A.53 library(simplex): Solve linear programming problems

author
Markus Triska

A.53.1 Introduction

A linear programming problem or simply linear program (LP) consists of:

The goal is to assign values to the variables so as to maximize (or minimize) the value of the objective function while satisfying all constraints.

Many optimization problems can be modeled in this way. As one basic example, consider a knapsack with fixed capacity C, and a number of items with sizes s(i) and values v(i). The goal is to put as many items as possible in the knapsack (not exceeding its capacity) while maximizing the sum of their values.

As another example, suppose you are given a set of coins with certain values, and you are to find the minimum number of coins such that their values sum up to a fixed amount. Instances of these problems are solved below.

Solving an LP or integer linear program (ILP) with this library typically comprises 4 stages:

  1. an initial state is generated with gen_state/1
  2. all relevant constraints are added with constraint/3
  3. maximize/3 or minimize/3 are used to obtain a solved state that represents an optimum solution
  4. variable_value/3 and objective/2 are used on the solved state to obtain variable values and the objective function at the optimum.

The most frequently used predicates are thus:

gen_state(-State)
Generates an initial state corresponding to an empty linear program.
constraint(+Constraint, +S0, -S)
Adds a linear or integrality constraint to the linear program corresponding to state S0. A linear constraint is of the form Left Op C, where Left is a list of Coefficient*Variable terms (variables in the context of linear programs can be atoms or compound terms) and C is a non-negative numeric constant. The list represents the sum of its elements. Op can be =, =< or >=. The coefficient 1 can be omitted. An integrality constraint is of the form integral(Variable) and constrains Variable to an integral value.
maximize(+Objective, +S0, -S)
Maximizes the objective function, stated as a list of Coefficient*Variable terms that represents the sum of its elements, with respect to the linear program corresponding to state S0. \arg{S} is unified with an internal representation of the solved instance.
minimize(+Objective, +S0, -S)
Analogous to maximize/3.
variable_value(+State, +Variable, -Value)
Value is unified with the value obtained for Variable. State must correspond to a solved instance.
objective(+State, -Objective)
Unifies Objective with the result of the objective function at the obtained extremum. State must correspond to a solved instance.

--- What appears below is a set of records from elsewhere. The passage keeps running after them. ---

@[simp] theorem qpCreate_kernel (s : State) (c : Cmd) :
    (State.qpCreate s c).kernel = s.kernel := by
  unfold State.qpCreate
  repeat' (first | rfl | assumption | (simp; done) | split | (refine foldl_kernel_const _ _ _ (fun _ _ => ?_)) | (refine (foldl_kernel_const _ _ _ (by intros; (repeat' split) <;> simp)).trans ?_) | (refine (foldl_kernel_const _ _ _ (fun _ _ => ?_)).trans ?_) | (refine (pair_kernel (by assumption)).trans ?_) | simp)

@[simp] theorem endByRequest_kernel (s : State) (c : Cmd) :
    (State.endByRequest s c).kernel = s.kernel := by
  simp [State.endByRequest]

@[simp] theorem abortCmd_kernel (s : State) (c : Cmd) (sameCycle : Bool) :
    (State.abortCmd s c sameCycle).kernel = s.kernel := by
  unfold State.abortCmd; (repeat' split) <;> simp

/-! ### MetaOps -/

@[simp] theorem addDataset_kernel (s : State) (d : Dataset) :
    (State.addDataset s d).kernel = s.kernel := by
  simp [State.addDataset]

@[simp] theorem registrationFailed_kernel (s : State) (c : Cmd) (f : RegFail) :
    (State.registrationFailed s c f).kernel = s.kernel := by
  simp [State.registrationFailed]

@[simp] theorem finish_kernel (s : State) (c : Cmd) :
    (State.finish s c).kernel = s.kernel := by
  unfold State.finish; (repeat' split) <;> simp

@[simp] theorem settlePrograms_kernel (s : State) :
    (State.settlePrograms s).kernel = s.kernel := by
  unfold State.settlePrograms
  repeat' (first | rfl | assumption | (simp; done) | split | (refine foldl_kernel_const _ _ _ (fun _ _ => ?_)) | (refine (foldl_kernel_const _ _ _ (by intros; (repeat' split) <;> simp)).trans ?_) | (refine (foldl_kernel_const _ _ _ (fun _ _ => ?_)).trans ?_) | (refine (pair_kernel (by assumption)).trans ?_) | simp)

@[simp] theorem awaitPrograms_kernel (s : State) (c : Cmd) (seqs : List Nat) (cached : Bool) :
    (State.awaitPrograms s c seqs cached).kernel = s.kernel := by
  simp [State.awaitPrograms]

@[simp] theorem settleSecure_kernel (s : State) :
    (State.settleSecure s).kernel = s.kernel := by
  unfold State.settleSecure
  repeat' (first | rfl | assumption | (simp; done) | split | (refine foldl_kernel_const _ _ _ (fun _ _ => ?_)) | (refine (foldl_kernel_const _ _ _ (by intros; (repeat' split) <;> simp)).trans ?_) | (refine (foldl_kernel_const _ _ _ (fun _ _ => ?_)).trans ?_) | (refine (pair_kernel (by assumption)).trans ?_) | simp)

@[simp] theorem setMedia_kernel (s : State) (m : Media) :
    (State.setMedia s m).kernel = s.kernel := by
  simp [State.setMedia]

@[simp] theorem writeRecord_kernel (s : State) (c : Cmd) (data : Bytes) :
    (State.writeRecord s c data).kernel = s.kernel := by
  unfold State.writeRecord; (repeat' split) <;> simp

/-! ### MediaCmds -/

@[simp] theorem noRoom_kernel (s : State) (c : Cmd) :
    (State.noRoom s c).kernel = s.kernel := by
  simp [State.noRoom]

@[simp] theorem mediaCmd_kernel (s : State) (c : Cmd) (blank : Result) (f : State → State) (hf : ∀ v0, (f v0).kernel = v0.kernel) :
    (State.mediaCmd s c blank f).kernel = s.kernel := by
  simp [State.mediaCmd, hf]

@[simp] theorem staged_kernel (s : State) (c : Cmd) (f : State → State) (hf : ∀ t, (f t).kernel = t.kernel) :
    (State.staged s c f).kernel = s.kernel := by
  unfold State.staged; dsimp only
  split
  · exact (pair_kernel (by assumption)).trans (alloc_kernel ..)
  · rw [freeRef_kernel, hf]; exact (pair_kernel (by assumption)).trans (alloc_kernel ..)

@[simp] theorem readMedia_kernel (s : State) (c : Cmd) : (State.readMedia s c).kernel = s.kernel := by
  unfold State.readMedia
  refine mediaCmd_kernel _ _ _ _ fun t => ?_
  repeat' split
  all_goals simp

@[simp] theorem writeMedia_kernel (s : State) (c : Cmd) :
    (State.writeMedia s c).kernel = s.kernel := by
  unfold State.writeMedia; dsimp only; (repeat' split) <;> simp (disch := intros; (repeat' split) <;> simp [*]) [foldl_kernel_const]

@[simp] theorem deallocateCmd_kernel (s : State) (c : Cmd) : (State.deallocateCmd s c).kernel = s.kernel := by
  unfold State.deallocateCmd
  refine mediaCmd_kernel _ _ _ _ fun t => ?_
  repeat' split
  all_goals simp

@[simp] theorem secureCmd_kernel (s : State) (c : Cmd) : (State.secureCmd s c).kernel = s.kernel := by
  unfold State.secureCmd
  refine mediaCmd_kernel _ _ _ _ fun t => ?_
  dsimp only
  repeat' split
  all_goals simp

@[simp] theorem flushCmd_kernel (s : State) (c : Cmd) :
    (State.flushCmd s c).kernel = s.kernel := by
  simp [State.flushCmd]

/-! ### DomainOps -/

@[simp] theorem sendRoute_kernel (s : State) (ptype : Nat) (vc : Nat) (dst : Nat) (route : List Nat) (tag : Nat) (body : Bytes) :
    (State.sendRoute s ptype vc dst route tag body).kernel = s.kernel := by
  unfold State.sendRoute; (repeat' split) <;> simp

@[simp] theorem distributeTo_kernel (s : State) (called : Member → Nat) :
    (State.distributeTo s called).kernel = s.kernel := by
  unfold State.distributeTo
  repeat' (first | rfl | assumption | (simp; done) | split | (refine foldl_kernel_const _ _ _ (fun _ _ => ?_)) | (refine (foldl_kernel_const _ _ _ (by intros; (repeat' split) <;> simp)).trans ?_) | (refine (foldl_kernel_const _ _ _ (fun _ _ => ?_)).trans ?_) | (refine (pair_kernel (by assumption)).trans ?_) | simp)

@[simp] theorem distribute_kernel (s : State) :
    (State.distribute s).kernel = s.kernel := by
  simp [State.distribute]

@[simp] theorem sendExchange_kernel (s : State) (dset : Nat) (shard : Nat) (dst : Nat) (b : Bytes) :
    (State.sendExchange s dset shard dst b).kernel = s.kernel := by
  unfold State.sendExchange
  repeat' (first | rfl | assumption | (simp; done) | split | (refine foldl_kernel_const _ _ _ (fun _ _ => ?_)) | (refine (foldl_kernel_const _ _ _ (by intros; (repeat' split) <;> simp)).trans ?_) | (refine (foldl_kernel_const _ _ _ (fun _ _ => ?_)).trans ?_) | (refine (pair_kernel (by assumption)).trans ?_) | simp)

@[simp] theorem sendShardOf_kernel (s : State) (d : Dataset) (shard : Nat) (dst : Nat) :
    (State.sendShardOf s d shard dst).kernel = s.kernel := by
  unfold State.sendShardOf; (repeat' split) <;> simp

@[simp] theorem sendShard_kernel (s : State) (dset : Nat) (shard : Nat) (dst : Nat) :
    (State.sendShard s dset shard dst).kernel = s.kernel := by
  unfold State.sendShard; (repeat' split) <;> simp

@[simp] theorem orderCopy_kernel (s : State) (c : Copy) :
    (State.orderCopy s c).kernel = s.kernel := by
  simp [State.orderCopy]

@[simp] theorem loseShards_kernel (s : State) (l : List (Nat × Nat)) :
    (State.loseShards s l).kernel = s.kernel := by
  unfold State.loseShards
  repeat' (first | rfl | assumption | (simp; done) | split | (refine foldl_kernel_const _ _ _ (fun _ _ => ?_)) | (refine (foldl_kernel_const _ _ _ (by intros; (repeat' split) <;> simp)).trans ?_) | (refine (foldl_kernel_const _ _ _ (fun _ _ => ?_)).trans ?_) | (refine (pair_kernel (by assumption)).trans ?_) | simp)

@[simp] theorem rehome_kernel (s : State) (lost : Nat) (p : Placement) :
    (State.rehome s lost p).kernel = s.kernel := by
  unfold State.rehome
  repeat' (first | rfl | assumption | (simp; done) | split | (refine foldl_kernel_const _ _ _ (fun _ _ => ?_)) | (refine (foldl_kernel_const _ _ _ (by intros; (repeat' split) <;> simp)).trans ?_) | (refine (foldl_kernel_const _ _ _ (fun _ _ => ?_)).trans ?_) | (refine (pair_kernel (by assumption)).trans ?_) | simp)

@[simp] theorem failDomainJobs_kernel (s : State) (lost : Nat) :
    (State.failDomainJobs s lost).kernel = s.kernel := by
  unfold State.failDomainJobs
  repeat' (first | rfl | assumption | (simp; done) | split | (refine foldl_kernel_const _ _ _ (fun _ _ => ?_)) | (refine (foldl_kernel_const _ _ _ (by intros; (repeat' split) <;> simp)).trans ?_) | (refine (foldl_kernel_const _ _ _ (fun _ _ => ?_)).trans ?_) | (refine (pair_kernel (by assumption)).trans ?_) | simp)

@[simp] theorem sendTables_kernel (s : State) (dset : Nat) (sets : Nat) (data : Bytes) :
    (State.sendTables s dset sets data).kernel = s.kernel := by
  unfold State.sendTables
  repeat' (first | rfl | assumption | (simp; done) | split | (refine foldl_kernel_const _ _ _ (fun _ _ => ?_)) | (refine (foldl_kernel_const _ _ _ (by intros; (repeat' split) <;> simp)).trans ?_) | (refine (foldl_kernel_const _ _ _ (fun _ _ => ?_)).trans ?_) | (refine (pair_kernel (by assumption)).trans ?_) | simp)

@[simp] theorem resendTables_kernel (s : State) (dsets : List Nat) :
    (State.resendTables s dsets).kernel = s.kernel := by
  unfold State.resendTables
  repeat' (first | rfl | assumption | (simp; done) | split | (refine foldl_kernel_const _ _ _ (fun _ _ => ?_)) | (refine (foldl_kernel_const _ _ _ (by intros; (repeat' split) <;> simp)).trans ?_) | (refine (foldl_kernel_const _ _ _ (fun _ _ => ?_)).trans ?_) | (refine (pair_kernel (by assumption)).trans ?_) | simp)

@[simp] theorem endDomainRegister_kernel (s : State) (c : Cmd) :
    (State.endDomainRegister s c).kernel = s.kernel := by
  simp [State.endDomainRegister]

@[simp] theorem settleCopies_kernel (s : State) :
    (State.settleCopies s).kernel = s.kernel := by
  unfold State.settleCopies
  repeat' (first | rfl | assumption | (simp; done) | split | (refine foldl_kernel_const _ _ _ (fun _ _ => ?_)) | (refine (foldl_kernel_const _ _ _ (by intros; (repeat' split) <;> simp)).trans ?_) | (refine (foldl_kernel_const _ _ _ (fun _ _ => ?_)).trans ?_) | (refine (pair_kernel (by assumption)).trans ?_) | simp)

@[simp] theorem loseWorker_kernel (s : State) (id : Nat) :
    (State.loseWorker s id).kernel = s.kernel := by
  unfold State.loseWorker; dsimp only; (repeat' split) <;> simp (disch := intros; (repeat' split) <;> simp [*]) [foldl_kernel_const]

@[simp] theorem reroute_kernel (s : State) :
    (State.reroute s).kernel = s.kernel := by
  unfold State.reroute
  repeat' (first | rfl | assumption | (simp; done) | split | (refine foldl_kernel_const _ _ _ (fun _ _ => ?_)) | (refine (foldl_kernel_const _ _ _ (by intros; (repeat' split) <;> simp)).trans ?_) | (refine (foldl_kernel_const _ _ _ (fun _ _ => ?_)).trans ?_) | (refine (pair_kernel (by assumption)).trans ?_) | simp)

@[simp] theorem recoverPort_kernel (s : State) (n : Nat) (proto : Bool) :
    (State.recoverPort s n proto).kernel = s.kernel := by
  unfold State.recoverPort
  repeat' (first | rfl | assumption | (simp; done) | split | (refine foldl_kernel_const _ _ _ (fun _ _ => ?_)) | (refine (foldl_kernel_const _ _ _ (by intros; (repeat' split) <;> simp)).trans ?_) | (refine (foldl_kernel_const _ _ _ (fun _ _ => ?_)).trans ?_) | (refine (pair_kernel (by assumption)).trans ?_) | simp)

@[simp] theorem peerChanged_kernel (s : State) (n : Nat) (peer : Nat) :
    (State.peerChanged s n peer).kernel = s.kernel := by
  simp [State.peerChanged]

@[simp] theorem expel_kernel (s : State) (id : Nat) :
    (State.expel s id).kernel = s.kernel := by
  simp [State.expel]

@[simp] theorem suspect_kernel (s : State) (id : Nat) :
    (State.suspect s id).kernel = s.kernel := by
  simp [State.suspect]

/-! ### JobOps -/

@[simp] theorem jobCmd_kernel (s : State) (c : Cmd) (states : List Nat) (f : Crew → State) (hf : ∀ v0, (f v0).kernel = s.kernel) :
    (State.jobCmd s c states f).kernel = s.kernel := by
  unfold State.jobCmd; (repeat' split) <;> simp [hf]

All numeric quantities are converted to rationals via rationalize/1, and rational arithmetic is used throughout solving linear programs. In the current implementation, all variables are implicitly constrained to be non-negative. This may change in future versions, and non-negativity constraints should therefore be stated explicitly.

A.53.2 Delayed column generation

Delayed column generation means that more constraint columns are added to an existing LP. The following predicates are frequently used when this method is applied:

constraint(+Name, +Constraint, +S0, -S)
Like constraint/3, and attaches the name Name (an atom or compound term) to the new constraint.
shadow_price(+State, +Name, -Value)
Unifies Value with the shadow price corresponding to the linear constraint whose name is Name. State must correspond to a solved instance.
constraint_add(+Name, +Left, +S0, -S)
Left is a list of Coefficient*Variable terms. The terms are added to the left-hand side of the constraint named Name. S is unified with the resulting state.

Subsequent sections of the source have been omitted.